theorem takeConvert {s : State} (h : P s) (p : Port) (l : LockId) (g : Grant) (m : Mode) :
    P (s.takeConvert p l g m) := by
  unfold State.takeConvert
  split
  · exact L.refuseStanding h _ _ _
  · rename_i x hx
    have hx := (holderTest_ok hx).1
    split
    · exact L.refuseStanding h _ _ _
    · rename_i hne
      split
      · split
        · have hm : x.mode = .exclusive := by
            cases hm : x.mode with
            | shared => exact absurd hm hne
            | exclusive => rfl
          exact L.replyStanding (L.handOff _ _ (L.midReport _ _ _ (L.lower _ _ _ _ h hx hm))) _ _ _
        · exact L.refuseStanding h _ _ _
      · split
        · rename_i hu
          exact L.replyStanding (L.report _ _ (L.raise _ _ _ _ h hx hu)) _ _ _
        · exact L.refuseStanding h _ _ _

theorem takeSetLock {s : State} (h : P s) (p : Port) (l : LockId) (c : LockConfig) :
    P (s.takeSetLock p l c) := by
  unfold State.takeSetLock
  split
  · exact L.reply (L.report _ _ h) _ _ _
  · rename_i hc
    refine L.reply (L.report _ _ (L.lockConfig _ _ _ h ?_)) _ _ _
    cases he : c.enabled with
    | true => exact Or.inl rfl
    | false => right; simpa [he] using hc

theorem takeRevoke {s : State} (h : P s) (p : Port) (l : LockId) (b : Byte) :
    P (s.takeRevoke p l b) := by
  unfold State.takeRevoke
  split
  · exact L.reply (L.report _ _ h) _ _ _
  · dsimp only
    exact L.reply (L.handOff _ _ (L.revokeAll _ _ _ (L.enter _ _ (L.report _ _ h)))) _ _ _

theorem takePurge {s : State} (h : P s) (p : Port) (l : LockId)
    (hn : ((s.lock l).queue.map Waiter.port).Nodup) : P (s.takePurge p l) := by
  unfold State.takePurge
  dsimp only
  refine L.reply (L.handOff _ _ (L.purgeAll _ ?_ hn
    (L.revokeAll _ _ _ (L.enter _ _ (L.report _ _ h))))) _ _ _
  have key : ∀ (qs : List Port) (t : State) (c : Cause) (d : Byte),
      ((qs.foldl (fun t q => t.revokeHolding l c d q) t).lock l).queue = (t.lock l).queue := by
    intro qs
    induction qs with
    | nil => intros; rfl
    | cons q qs ih =>
      intro t c d
      rw [List.foldl_cons, ih]
      unfold State.revokeHolding
      split
      · rfl
      · simp [lock_endHolding]
  intro w hw
  rw [key]
  simpa using hw

theorem takeDrop {s : State} (h : P s) (p q : Port) (d : Option Disposition)
    (hp : s.supervisor = some p) : P (s.takeDrop p q d) := by
  unfold State.takeDrop
  split
  · exact L.refuse h _ _
  · rename_i hq
    split
    · rename_i hw
      refine L.deferDrop _ _ _ h ?_ (by rw [hp]; simpa using Ne.symm hq)
      unfold State.dropWaits at hw
      simp only [Bool.and_eq_true] at hw
      exact hw.1
    · exact L.drop h _ _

What you need to do » Lines in the data that hold "List" must be located and copied.

Task output »
  have key : ∀ (qs : List Port) (t : State) (c : Cause) (d : Byte),
      rw [List.foldl_cons, ih]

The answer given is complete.